Another way for the Grand Chamber to respond would be by way of a more cautious
judgment. A judgment which expands the case law on standing by recognizing
environmental organizations as victims under art. 34 where there is a clear link between
the organization’s interests, its statutory purposes and those of its members that are
particularly vulnerable and directly impacted by a particular risk. A cautious judgment
might also reasonably apply the Court’s existing environmental risk doctrine to climate
change simply on the grounds that a significant risk is evident. The real challenge
obviously surrounds the content of the due diligence obligation and the precise form of
the domestic legal response required by the positive obligation. Instead of weighing in on
the ‘fair share’ question through a reliance on the CAT calculations, the Grand Chamber
may simply declare that the due diligence obligation requires states to put in place
domestically binding emission reduction obligations, through a process open to the public
via consultations and participation, and that these ought to be established in accordance
with a responding state’s obligations in international law.

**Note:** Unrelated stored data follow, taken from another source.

-- ==== Sys2Proof/Syntax.lean ====
section
/-! DEFINITION. The instructions: one constructor per row of spec/opcode_table.json, in the table's order. -/

namespace Sys2Proof

/-- An instruction with its operand bytes exactly as they stand in memory (30_encoding.md R62).
A register operand is the whole byte: R63 never masks it, and a byte above 7 is an instruction too, one whose
meaning is to raise InvalidRegisterIndex (60_exceptions.md R122).
DESIGN CHOICE (log 20, safe): the check is the handler's, as in R71, not the decoder's. -/
inductive Instr where
  /-- HLT (R80). -/
  | hlt
  /-- LDI reg, imm8 (R81). -/
  | ldi (reg imm : Byte)
  /-- PRN reg (R82). -/
  | prn (reg : Byte)
  /-- MUL regA, regB (R91). -/
  | mul (regA regB : Byte)
  /-- ADD regA, regB (R92). -/
  | add (regA regB : Byte)
  /-- CMP regA, regB (R93). -/
  | cmp (regA regB : Byte)
  /-- AND regA, regB (R94). -/
  | and (regA regB : Byte)
  /-- PUSH reg (R103). -/
  | push (reg : Byte)
  /-- POP reg (R104). -/
  | pop (reg : Byte)
  /-- CALL reg (R111). -/
  | call (reg : Byte)
  /-- RET (R112). -/
  | ret
  /-- JMP reg (R113). -/
  | jmp (reg : Byte)
  /-- JNE reg (R114). -/
  | jne (reg : Byte)
  /-- JEQ reg (R115). -/
  | jeq (reg : Byte)
  deriving DecidableEq, Repr

end Sys2Proof
end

Doing so would strike a pragmatic balance between the Court’s function as an
international human rights tribunal with a supervisory jurisdiction, the limitations this
inevitably entails, and the argument that not engaging climate change risks in the present
cases would likely only succeed in the Grand Chamber kicking the can down the road for
the numerous other cases likely to follow (although in the case of Carême the claimant’s
resident situation arguably poses significant admissibility issues). Importantly, one such
judgment would also provide a basis for claimants to press ahead with claims in domestic
courts where tribunals arguably would be better placed to develop more tangible
remedies and specify in more detail, under domestic law, the precise form and content of
emission reduction obligations. It would, in other words, allow the Grand Chamber to
provide a steer for future proceedings.